Source data:
·····
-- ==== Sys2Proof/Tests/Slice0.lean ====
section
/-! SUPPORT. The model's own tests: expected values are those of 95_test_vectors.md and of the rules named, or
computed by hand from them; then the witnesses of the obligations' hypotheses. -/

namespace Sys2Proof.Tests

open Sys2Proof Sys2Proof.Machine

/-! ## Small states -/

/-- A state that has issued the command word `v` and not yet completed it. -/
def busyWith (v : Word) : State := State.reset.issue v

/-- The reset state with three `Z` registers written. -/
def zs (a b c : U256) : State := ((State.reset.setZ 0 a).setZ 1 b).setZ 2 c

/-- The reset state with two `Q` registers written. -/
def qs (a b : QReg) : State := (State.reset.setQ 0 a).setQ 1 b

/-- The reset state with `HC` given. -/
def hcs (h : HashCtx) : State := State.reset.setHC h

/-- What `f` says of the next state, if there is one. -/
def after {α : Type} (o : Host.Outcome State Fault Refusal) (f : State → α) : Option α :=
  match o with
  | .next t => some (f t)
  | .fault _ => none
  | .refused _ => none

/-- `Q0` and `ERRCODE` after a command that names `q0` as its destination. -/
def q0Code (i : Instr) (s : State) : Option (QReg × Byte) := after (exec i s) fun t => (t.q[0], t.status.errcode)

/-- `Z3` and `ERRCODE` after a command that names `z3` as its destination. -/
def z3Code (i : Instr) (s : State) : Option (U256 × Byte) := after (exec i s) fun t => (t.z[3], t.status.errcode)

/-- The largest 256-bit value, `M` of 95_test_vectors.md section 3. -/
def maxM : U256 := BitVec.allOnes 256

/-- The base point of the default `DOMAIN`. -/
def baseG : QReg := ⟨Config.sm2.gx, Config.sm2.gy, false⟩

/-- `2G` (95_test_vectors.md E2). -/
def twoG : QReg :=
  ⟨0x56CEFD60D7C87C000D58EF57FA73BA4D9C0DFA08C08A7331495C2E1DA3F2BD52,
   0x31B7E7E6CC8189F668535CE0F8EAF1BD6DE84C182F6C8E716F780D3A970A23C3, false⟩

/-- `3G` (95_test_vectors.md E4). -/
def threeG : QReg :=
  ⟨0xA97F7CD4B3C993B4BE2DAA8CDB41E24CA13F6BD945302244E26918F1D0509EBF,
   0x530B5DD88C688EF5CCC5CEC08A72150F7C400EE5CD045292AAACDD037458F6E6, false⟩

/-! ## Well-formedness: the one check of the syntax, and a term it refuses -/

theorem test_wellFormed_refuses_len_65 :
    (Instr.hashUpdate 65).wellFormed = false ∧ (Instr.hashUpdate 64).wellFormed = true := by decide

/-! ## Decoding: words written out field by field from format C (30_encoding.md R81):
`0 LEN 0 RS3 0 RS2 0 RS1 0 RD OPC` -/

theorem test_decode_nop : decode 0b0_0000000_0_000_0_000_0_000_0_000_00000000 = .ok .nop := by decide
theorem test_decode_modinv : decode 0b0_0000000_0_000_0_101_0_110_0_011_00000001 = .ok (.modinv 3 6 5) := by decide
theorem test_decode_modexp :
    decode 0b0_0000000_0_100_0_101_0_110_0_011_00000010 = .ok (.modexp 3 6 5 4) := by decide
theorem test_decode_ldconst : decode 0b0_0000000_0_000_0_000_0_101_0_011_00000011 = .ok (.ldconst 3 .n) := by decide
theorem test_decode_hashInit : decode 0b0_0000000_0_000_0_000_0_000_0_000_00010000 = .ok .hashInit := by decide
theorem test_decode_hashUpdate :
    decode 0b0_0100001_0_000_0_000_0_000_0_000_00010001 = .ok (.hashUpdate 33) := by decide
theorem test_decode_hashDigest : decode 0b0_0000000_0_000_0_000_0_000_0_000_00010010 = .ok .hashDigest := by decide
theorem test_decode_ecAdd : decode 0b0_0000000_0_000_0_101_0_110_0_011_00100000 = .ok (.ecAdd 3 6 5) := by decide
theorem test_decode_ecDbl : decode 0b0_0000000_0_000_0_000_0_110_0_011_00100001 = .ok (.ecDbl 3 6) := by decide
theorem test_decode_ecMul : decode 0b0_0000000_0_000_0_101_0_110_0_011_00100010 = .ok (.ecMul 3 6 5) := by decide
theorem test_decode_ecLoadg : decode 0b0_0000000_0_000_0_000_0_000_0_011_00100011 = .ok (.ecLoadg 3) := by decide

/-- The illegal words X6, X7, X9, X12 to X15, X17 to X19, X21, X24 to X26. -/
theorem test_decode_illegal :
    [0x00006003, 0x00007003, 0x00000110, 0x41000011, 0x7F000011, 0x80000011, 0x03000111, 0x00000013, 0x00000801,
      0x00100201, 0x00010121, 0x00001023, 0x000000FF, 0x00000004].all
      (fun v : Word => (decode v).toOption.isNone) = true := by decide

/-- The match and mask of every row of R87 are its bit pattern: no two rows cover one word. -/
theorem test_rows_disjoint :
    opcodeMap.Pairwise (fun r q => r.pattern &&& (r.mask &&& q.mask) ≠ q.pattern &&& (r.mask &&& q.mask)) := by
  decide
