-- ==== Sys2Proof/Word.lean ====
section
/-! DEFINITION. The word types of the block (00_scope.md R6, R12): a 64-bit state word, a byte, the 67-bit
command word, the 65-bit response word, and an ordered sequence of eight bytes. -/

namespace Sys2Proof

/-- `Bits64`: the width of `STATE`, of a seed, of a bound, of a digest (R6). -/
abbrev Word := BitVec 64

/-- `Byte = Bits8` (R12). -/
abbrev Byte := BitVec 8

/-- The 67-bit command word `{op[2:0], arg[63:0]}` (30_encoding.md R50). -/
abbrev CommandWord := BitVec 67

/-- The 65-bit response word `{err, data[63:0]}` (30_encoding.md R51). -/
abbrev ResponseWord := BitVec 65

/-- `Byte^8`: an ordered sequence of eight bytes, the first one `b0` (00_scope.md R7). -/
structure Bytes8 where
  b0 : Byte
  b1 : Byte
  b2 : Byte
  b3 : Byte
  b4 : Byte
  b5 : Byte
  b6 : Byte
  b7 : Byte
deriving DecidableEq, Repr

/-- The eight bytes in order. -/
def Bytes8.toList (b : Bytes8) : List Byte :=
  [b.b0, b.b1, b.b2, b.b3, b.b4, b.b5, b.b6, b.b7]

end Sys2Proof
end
·····
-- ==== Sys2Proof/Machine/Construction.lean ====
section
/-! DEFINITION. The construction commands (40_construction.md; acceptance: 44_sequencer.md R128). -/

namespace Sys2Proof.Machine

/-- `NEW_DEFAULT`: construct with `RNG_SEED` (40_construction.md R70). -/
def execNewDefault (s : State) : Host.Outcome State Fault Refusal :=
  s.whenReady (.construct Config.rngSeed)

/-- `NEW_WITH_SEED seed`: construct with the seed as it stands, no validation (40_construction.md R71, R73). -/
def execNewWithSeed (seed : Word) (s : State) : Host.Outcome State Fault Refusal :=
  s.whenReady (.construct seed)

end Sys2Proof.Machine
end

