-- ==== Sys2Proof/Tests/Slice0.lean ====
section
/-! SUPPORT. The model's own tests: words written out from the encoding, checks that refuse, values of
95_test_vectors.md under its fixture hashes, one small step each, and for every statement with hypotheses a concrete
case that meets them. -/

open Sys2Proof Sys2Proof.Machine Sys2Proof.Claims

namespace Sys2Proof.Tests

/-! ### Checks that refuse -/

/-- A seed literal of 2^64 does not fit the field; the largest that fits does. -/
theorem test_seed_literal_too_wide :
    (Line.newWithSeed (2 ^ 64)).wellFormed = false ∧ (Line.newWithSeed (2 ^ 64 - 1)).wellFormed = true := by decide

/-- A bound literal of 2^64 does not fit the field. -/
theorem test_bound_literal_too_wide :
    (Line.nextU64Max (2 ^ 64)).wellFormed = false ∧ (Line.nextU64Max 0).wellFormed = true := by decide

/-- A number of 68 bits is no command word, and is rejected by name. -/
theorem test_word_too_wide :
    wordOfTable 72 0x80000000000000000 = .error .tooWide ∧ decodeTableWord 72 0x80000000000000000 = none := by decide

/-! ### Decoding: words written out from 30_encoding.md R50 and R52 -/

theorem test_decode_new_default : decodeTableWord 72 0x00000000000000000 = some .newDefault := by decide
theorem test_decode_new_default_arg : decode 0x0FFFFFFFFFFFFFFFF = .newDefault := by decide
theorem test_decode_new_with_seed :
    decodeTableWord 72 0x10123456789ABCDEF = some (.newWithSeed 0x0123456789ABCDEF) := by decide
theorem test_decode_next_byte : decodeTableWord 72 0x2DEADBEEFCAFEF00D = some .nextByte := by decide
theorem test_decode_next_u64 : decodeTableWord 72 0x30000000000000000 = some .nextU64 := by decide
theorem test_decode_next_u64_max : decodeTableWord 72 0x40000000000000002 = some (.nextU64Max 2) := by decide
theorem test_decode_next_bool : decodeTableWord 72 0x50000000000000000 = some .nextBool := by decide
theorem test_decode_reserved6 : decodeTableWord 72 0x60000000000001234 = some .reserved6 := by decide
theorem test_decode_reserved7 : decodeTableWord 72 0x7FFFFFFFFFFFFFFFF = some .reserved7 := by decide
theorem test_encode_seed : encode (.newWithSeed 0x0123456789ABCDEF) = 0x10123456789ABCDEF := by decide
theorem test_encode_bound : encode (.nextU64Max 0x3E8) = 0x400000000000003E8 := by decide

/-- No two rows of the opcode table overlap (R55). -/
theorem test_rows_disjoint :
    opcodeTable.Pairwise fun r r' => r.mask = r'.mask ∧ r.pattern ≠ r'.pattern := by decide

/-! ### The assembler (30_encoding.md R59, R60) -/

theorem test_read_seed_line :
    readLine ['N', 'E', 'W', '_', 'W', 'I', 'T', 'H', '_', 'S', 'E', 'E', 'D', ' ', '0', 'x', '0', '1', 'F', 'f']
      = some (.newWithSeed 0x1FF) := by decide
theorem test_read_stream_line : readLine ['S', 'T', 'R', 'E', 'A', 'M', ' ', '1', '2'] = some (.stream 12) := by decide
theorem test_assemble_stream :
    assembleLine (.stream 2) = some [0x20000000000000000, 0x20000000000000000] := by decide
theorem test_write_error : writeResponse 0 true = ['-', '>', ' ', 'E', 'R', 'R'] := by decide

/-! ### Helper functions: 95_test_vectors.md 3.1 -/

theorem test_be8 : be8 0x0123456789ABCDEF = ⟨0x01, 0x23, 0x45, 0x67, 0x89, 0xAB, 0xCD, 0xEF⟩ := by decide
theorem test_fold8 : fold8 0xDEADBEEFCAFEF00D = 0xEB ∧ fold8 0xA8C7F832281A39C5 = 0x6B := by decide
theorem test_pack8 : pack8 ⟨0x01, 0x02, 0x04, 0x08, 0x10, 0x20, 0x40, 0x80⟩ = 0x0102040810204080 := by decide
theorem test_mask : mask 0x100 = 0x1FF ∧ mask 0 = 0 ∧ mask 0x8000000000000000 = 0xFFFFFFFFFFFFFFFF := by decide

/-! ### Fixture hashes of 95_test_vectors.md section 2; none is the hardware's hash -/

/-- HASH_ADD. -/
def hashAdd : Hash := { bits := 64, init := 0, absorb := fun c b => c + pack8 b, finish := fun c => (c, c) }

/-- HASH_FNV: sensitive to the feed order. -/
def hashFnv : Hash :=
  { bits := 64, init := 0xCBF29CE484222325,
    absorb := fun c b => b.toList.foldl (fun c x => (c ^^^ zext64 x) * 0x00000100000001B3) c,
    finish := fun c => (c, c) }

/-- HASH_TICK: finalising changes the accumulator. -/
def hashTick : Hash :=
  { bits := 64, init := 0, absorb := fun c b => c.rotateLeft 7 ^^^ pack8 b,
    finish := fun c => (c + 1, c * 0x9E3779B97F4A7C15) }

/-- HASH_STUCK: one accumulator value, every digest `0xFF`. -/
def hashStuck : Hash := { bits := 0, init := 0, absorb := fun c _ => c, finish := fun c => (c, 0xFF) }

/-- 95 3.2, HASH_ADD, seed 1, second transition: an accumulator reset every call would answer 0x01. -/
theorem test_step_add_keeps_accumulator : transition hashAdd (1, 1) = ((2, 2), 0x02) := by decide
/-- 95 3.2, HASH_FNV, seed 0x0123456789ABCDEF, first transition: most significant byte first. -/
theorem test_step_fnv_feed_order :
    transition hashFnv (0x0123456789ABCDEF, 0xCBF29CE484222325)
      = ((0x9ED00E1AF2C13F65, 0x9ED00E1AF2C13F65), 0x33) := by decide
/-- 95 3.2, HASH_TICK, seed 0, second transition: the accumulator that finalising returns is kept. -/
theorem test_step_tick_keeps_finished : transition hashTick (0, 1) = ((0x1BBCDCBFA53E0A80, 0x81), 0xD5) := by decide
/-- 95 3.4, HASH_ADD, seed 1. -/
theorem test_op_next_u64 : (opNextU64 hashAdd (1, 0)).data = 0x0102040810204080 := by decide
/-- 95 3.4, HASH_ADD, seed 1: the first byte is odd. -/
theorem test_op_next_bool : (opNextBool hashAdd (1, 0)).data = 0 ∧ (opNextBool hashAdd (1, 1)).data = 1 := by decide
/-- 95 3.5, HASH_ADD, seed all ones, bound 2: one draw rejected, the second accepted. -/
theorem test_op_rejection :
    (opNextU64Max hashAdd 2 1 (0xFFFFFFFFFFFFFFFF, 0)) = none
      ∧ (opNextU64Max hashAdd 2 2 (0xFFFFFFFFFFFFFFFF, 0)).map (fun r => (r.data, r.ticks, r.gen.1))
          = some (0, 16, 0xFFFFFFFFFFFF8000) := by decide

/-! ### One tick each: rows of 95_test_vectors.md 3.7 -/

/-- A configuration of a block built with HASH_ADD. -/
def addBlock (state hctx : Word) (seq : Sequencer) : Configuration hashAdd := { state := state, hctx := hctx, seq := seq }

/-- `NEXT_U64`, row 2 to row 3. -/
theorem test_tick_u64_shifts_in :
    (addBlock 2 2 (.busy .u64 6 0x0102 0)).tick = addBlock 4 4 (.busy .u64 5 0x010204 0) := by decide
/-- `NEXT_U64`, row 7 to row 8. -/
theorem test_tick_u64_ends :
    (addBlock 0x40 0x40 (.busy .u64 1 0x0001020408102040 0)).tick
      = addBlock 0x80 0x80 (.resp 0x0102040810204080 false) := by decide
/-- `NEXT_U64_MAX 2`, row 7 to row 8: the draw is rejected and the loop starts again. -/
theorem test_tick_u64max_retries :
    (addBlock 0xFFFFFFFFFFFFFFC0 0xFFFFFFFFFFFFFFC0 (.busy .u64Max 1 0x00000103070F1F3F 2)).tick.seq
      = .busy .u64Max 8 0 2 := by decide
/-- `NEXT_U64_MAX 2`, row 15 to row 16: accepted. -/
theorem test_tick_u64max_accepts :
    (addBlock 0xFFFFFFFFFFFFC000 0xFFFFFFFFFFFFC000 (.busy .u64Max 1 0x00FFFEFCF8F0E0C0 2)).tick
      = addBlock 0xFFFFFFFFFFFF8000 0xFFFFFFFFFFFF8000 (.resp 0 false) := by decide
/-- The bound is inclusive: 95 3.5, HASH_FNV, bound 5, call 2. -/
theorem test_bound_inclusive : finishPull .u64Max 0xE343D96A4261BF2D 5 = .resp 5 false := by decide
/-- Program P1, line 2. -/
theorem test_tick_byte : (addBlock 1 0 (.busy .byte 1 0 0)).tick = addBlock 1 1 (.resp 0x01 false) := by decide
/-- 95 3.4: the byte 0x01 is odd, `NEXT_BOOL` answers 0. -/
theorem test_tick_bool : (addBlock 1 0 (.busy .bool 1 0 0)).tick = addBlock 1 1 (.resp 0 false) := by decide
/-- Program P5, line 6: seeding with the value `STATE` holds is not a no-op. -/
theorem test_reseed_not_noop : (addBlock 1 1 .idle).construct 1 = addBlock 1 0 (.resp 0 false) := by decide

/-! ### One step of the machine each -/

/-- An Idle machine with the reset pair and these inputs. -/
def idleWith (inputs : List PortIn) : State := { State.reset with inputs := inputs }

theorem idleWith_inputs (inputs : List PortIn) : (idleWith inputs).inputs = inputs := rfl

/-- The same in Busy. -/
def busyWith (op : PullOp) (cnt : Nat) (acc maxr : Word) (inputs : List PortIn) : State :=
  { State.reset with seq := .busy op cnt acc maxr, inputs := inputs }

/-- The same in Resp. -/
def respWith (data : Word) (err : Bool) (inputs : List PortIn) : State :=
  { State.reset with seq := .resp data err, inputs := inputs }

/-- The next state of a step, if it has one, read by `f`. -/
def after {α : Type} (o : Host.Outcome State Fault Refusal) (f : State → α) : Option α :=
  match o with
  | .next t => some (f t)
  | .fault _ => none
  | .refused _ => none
·····
**What the task asks:**
Extract every line from the records above that contains the word "status".

**Exercise result:**
def q0Code (i : Instr) (s : State) : Option (QReg × Byte) := after (exec i s) fun t => (t.q[0], t.status.errcode)
def z3Code (i : Instr) (s : State) : Option (U256 × Byte) := after (exec i s) fun t => (t.z[3], t.status.errcode)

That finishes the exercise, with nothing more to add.